Stored data entries:
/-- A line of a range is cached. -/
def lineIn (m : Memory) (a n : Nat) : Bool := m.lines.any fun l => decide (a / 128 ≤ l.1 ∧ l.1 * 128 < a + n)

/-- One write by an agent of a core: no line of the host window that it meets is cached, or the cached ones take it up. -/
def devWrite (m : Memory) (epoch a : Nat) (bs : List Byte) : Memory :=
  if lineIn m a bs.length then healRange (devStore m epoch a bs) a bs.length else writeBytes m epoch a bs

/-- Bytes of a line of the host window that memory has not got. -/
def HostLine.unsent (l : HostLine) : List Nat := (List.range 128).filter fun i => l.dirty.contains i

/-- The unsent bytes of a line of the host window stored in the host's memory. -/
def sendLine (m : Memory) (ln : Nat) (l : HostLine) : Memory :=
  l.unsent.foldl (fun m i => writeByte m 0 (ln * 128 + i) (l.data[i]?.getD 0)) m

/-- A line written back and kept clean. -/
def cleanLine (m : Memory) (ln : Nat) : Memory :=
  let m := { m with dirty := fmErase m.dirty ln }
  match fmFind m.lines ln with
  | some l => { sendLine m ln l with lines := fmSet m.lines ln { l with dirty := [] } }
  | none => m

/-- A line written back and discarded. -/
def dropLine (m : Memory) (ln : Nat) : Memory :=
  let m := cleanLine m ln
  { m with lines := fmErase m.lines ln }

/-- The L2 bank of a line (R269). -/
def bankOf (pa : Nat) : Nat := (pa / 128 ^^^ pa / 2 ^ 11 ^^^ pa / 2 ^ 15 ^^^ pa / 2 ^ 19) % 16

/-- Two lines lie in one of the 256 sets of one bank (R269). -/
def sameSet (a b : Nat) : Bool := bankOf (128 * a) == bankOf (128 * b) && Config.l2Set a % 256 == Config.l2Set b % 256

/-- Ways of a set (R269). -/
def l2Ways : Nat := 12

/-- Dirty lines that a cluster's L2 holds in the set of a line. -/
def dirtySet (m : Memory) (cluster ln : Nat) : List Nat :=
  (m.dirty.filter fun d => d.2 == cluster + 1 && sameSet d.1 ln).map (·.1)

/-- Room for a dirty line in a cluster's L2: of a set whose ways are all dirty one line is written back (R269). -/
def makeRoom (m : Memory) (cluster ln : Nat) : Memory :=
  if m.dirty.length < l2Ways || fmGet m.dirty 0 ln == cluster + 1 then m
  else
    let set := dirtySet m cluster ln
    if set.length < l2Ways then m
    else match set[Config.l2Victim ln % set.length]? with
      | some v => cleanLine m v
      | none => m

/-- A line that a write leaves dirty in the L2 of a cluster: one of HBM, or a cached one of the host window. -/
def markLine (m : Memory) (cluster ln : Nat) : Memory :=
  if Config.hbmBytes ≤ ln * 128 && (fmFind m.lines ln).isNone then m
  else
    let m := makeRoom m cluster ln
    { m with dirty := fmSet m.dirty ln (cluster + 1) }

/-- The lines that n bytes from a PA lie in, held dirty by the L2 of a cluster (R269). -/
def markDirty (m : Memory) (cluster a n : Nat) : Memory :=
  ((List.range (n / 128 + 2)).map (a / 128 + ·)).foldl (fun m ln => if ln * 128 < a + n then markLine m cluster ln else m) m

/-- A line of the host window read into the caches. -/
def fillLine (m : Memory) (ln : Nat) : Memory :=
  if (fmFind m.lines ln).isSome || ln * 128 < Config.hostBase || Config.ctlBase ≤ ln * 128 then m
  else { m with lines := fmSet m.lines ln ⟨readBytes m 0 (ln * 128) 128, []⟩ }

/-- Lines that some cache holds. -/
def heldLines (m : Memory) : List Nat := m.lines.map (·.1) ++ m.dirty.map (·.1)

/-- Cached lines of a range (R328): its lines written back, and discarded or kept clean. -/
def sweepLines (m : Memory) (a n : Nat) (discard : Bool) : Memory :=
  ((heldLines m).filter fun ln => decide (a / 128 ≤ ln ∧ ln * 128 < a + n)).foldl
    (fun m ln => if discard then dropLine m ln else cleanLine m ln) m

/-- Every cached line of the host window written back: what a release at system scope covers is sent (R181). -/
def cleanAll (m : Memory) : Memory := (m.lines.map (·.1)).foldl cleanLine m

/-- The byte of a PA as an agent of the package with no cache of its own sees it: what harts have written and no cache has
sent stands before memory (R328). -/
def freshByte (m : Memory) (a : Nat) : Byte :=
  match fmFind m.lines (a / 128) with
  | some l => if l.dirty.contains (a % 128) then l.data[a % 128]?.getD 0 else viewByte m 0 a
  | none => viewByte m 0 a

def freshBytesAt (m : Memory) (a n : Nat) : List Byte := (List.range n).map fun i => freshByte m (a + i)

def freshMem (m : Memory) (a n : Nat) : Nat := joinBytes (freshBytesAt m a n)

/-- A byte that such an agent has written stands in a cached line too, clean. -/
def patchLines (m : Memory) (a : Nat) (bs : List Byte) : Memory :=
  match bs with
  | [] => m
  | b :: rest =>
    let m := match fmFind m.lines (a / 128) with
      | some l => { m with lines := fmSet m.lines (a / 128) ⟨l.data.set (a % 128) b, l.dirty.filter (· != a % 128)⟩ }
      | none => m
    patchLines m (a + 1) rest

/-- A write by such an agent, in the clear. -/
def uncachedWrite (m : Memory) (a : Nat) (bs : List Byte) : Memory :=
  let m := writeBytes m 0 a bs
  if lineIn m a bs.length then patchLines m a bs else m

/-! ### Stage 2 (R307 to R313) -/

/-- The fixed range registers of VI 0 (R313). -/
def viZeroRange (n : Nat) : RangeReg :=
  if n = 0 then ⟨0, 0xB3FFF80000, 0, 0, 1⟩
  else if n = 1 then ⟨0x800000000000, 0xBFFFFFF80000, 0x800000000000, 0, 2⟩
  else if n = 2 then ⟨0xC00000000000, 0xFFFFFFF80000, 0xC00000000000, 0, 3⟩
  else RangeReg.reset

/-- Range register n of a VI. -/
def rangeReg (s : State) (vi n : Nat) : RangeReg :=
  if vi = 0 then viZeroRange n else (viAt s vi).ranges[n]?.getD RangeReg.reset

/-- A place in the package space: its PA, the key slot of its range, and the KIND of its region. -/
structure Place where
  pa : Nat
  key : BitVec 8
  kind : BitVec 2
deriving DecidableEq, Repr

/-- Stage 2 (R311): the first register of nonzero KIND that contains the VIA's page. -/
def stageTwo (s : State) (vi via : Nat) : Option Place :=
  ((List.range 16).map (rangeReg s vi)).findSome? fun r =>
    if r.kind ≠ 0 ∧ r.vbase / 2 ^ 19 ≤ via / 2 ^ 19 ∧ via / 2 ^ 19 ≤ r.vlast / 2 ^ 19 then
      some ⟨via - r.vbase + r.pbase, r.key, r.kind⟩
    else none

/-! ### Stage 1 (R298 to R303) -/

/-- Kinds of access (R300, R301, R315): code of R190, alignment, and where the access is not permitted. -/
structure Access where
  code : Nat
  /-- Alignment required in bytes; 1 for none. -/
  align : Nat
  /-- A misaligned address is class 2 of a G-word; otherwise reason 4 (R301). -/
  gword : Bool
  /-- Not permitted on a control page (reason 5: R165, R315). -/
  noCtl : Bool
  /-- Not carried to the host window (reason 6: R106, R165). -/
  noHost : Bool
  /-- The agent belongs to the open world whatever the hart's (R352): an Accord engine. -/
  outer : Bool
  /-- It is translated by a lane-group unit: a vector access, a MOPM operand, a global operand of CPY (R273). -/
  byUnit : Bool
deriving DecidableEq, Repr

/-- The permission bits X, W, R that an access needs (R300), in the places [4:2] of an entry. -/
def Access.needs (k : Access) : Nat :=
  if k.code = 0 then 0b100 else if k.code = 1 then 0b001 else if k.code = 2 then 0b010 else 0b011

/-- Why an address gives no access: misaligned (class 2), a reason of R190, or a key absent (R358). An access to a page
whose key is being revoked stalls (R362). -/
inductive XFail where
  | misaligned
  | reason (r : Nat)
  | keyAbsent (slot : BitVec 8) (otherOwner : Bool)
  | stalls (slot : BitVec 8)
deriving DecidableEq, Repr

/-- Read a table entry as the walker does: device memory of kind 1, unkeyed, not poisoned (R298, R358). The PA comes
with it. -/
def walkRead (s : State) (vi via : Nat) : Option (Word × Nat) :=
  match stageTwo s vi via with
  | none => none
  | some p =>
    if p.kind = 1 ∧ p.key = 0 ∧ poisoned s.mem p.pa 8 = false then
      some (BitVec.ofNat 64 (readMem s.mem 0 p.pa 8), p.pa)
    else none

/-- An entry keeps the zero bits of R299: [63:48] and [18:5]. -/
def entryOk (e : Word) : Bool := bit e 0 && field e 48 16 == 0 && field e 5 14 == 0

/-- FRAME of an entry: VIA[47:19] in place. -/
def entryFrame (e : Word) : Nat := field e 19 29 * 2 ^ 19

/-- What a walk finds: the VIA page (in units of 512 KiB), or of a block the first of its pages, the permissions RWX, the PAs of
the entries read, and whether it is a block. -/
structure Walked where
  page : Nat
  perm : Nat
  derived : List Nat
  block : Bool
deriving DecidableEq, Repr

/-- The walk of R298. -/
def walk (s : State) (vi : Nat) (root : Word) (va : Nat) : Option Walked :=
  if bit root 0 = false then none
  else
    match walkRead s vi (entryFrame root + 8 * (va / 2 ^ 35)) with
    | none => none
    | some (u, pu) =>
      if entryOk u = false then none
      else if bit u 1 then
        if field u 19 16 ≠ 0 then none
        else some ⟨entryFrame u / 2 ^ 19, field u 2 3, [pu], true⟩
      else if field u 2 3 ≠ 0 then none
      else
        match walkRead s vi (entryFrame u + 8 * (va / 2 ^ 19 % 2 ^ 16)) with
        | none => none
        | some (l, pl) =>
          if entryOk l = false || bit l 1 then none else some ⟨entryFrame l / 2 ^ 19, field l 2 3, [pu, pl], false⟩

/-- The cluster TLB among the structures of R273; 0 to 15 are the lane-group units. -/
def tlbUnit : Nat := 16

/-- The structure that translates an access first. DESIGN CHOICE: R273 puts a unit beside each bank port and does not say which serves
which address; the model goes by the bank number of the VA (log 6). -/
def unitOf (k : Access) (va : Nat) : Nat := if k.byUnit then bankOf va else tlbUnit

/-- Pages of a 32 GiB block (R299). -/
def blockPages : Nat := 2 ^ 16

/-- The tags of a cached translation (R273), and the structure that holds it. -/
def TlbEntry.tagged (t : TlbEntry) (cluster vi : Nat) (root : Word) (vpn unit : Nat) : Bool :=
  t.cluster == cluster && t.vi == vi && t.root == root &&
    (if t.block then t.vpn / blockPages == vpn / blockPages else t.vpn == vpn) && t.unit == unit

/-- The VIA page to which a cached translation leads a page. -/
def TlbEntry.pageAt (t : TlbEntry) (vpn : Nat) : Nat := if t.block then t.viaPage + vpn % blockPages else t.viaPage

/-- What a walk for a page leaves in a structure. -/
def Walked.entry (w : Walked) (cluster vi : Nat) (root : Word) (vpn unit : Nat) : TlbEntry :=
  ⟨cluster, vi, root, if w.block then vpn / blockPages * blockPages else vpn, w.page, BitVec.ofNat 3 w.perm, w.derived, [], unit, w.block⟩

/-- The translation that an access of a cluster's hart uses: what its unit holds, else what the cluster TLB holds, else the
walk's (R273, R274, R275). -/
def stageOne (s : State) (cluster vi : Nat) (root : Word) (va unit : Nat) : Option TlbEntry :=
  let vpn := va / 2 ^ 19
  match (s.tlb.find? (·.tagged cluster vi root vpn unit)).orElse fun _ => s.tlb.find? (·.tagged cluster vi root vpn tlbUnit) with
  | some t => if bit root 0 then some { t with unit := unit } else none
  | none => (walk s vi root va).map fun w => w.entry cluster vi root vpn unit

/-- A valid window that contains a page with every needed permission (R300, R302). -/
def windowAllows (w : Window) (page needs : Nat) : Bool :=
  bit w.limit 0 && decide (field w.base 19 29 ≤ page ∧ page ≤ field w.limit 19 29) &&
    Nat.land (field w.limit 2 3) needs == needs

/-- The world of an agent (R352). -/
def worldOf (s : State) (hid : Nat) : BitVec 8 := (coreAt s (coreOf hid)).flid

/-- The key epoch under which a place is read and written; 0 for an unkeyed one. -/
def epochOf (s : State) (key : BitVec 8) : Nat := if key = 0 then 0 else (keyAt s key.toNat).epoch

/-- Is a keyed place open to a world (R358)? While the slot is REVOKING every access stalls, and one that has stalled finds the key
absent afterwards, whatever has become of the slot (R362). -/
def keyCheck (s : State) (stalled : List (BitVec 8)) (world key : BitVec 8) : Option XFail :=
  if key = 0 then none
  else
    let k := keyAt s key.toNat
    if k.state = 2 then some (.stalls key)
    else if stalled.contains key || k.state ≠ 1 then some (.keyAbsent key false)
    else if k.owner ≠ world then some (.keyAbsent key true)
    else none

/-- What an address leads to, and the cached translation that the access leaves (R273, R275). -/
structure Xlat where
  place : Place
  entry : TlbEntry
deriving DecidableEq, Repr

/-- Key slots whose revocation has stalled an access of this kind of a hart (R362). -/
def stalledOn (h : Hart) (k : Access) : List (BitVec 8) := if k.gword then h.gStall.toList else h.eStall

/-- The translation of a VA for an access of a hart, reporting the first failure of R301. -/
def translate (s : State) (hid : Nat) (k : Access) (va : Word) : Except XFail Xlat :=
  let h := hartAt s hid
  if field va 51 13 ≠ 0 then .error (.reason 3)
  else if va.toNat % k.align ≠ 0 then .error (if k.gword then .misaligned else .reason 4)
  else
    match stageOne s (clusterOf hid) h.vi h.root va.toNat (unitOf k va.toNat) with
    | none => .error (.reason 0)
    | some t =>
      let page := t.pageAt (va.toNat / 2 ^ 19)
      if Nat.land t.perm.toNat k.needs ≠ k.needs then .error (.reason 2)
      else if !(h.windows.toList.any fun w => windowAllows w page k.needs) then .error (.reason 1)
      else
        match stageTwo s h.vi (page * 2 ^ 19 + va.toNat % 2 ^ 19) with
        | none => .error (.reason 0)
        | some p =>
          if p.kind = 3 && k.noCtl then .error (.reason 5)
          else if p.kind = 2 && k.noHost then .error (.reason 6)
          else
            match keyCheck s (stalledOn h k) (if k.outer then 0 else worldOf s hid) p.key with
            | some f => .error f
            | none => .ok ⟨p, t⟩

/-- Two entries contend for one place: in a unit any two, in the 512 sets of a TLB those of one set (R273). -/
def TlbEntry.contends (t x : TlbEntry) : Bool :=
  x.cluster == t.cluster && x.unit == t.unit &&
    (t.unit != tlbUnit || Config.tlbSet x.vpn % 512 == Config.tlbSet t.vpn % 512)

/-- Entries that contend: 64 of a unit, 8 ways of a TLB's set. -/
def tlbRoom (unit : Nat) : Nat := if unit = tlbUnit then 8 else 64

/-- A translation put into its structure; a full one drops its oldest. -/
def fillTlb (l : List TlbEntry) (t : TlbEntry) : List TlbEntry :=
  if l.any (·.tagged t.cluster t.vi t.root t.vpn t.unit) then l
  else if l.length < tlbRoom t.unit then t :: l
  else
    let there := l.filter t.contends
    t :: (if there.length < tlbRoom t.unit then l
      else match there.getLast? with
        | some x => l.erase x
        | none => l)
---
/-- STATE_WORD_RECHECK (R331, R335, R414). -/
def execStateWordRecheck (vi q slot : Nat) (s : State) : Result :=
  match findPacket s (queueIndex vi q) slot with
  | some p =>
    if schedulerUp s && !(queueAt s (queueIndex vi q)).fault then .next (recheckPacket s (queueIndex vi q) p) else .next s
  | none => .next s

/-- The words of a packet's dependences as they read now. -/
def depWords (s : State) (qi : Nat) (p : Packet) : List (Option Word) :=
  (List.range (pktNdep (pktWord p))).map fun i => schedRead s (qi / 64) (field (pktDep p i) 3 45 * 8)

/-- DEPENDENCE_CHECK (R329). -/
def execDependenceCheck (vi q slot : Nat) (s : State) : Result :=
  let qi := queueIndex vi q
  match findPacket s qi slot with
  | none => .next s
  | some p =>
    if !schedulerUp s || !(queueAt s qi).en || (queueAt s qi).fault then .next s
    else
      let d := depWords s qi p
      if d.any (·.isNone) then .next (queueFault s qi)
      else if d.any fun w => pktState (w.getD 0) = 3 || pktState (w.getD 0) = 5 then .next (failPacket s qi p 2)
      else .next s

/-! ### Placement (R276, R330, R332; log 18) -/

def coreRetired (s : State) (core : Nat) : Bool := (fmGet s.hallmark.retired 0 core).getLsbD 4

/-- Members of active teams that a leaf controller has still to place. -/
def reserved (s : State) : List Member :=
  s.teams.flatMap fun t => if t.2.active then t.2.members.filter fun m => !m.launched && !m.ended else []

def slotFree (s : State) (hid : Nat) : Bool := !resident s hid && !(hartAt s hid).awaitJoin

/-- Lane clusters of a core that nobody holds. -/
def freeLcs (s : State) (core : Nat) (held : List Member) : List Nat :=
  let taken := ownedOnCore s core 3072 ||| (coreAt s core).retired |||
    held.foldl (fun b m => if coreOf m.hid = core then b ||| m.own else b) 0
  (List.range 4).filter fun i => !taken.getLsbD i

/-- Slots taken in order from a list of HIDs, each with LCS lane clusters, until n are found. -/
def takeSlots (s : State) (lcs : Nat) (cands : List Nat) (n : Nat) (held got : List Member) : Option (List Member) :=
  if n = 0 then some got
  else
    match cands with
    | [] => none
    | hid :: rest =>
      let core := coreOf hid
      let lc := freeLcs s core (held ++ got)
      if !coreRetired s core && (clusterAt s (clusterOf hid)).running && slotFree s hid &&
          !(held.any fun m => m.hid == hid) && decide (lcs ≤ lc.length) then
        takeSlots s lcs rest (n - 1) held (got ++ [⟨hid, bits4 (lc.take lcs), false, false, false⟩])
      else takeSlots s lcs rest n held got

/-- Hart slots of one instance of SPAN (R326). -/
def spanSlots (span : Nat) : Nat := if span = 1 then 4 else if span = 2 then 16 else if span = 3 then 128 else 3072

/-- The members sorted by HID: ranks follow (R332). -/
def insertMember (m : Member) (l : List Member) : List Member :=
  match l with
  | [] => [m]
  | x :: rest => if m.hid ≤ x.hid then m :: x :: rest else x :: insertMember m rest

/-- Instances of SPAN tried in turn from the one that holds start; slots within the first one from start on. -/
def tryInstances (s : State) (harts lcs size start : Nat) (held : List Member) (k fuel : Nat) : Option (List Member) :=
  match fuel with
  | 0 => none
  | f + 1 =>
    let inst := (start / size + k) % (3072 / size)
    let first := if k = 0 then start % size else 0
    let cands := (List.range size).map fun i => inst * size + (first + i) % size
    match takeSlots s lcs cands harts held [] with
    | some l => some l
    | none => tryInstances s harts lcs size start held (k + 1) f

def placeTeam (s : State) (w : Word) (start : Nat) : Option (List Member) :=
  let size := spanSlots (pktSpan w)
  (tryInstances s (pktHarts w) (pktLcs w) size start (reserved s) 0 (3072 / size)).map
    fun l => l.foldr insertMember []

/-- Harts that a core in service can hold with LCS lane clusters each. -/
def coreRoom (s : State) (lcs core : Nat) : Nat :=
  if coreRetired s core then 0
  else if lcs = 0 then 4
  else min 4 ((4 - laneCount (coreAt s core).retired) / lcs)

Your objective: Starting with the line that holds "else if !(h.windows.toList.any" and ending with the line that holds "(t.unit != tlbUnit", retype every line in the data above exactly, and nothing else.

Response box:
      else if !(h.windows.toList.any fun w => windowAllows w page k.needs) then .error (.reason 1)
      else
        match stageTwo s h.vi (page * 2 ^ 19 + va.toNat % 2 ^ 19) with
        | none => .error (.reason 0)
        | some p =>
          if p.kind = 3 && k.noCtl then .error (.reason 5)
          else if p.kind = 2 && k.noHost then .error (.reason 6)
          else
            match keyCheck s (stalledOn h k) (if k.outer then 0 else worldOf s hid) p.key with
            | some f => .error f
            | none => .ok ⟨p, t⟩

/-- Two entries contend for one place: in a unit any two, in the 512 sets of a TLB those of one set (R273). -/
def TlbEntry.contends (t x : TlbEntry) : Bool :=
  x.cluster == t.cluster && x.unit == t.unit &&
    (t.unit != tlbUnit || Config.tlbSet x.vpn % 512 == Config.tlbSet t.vpn % 512)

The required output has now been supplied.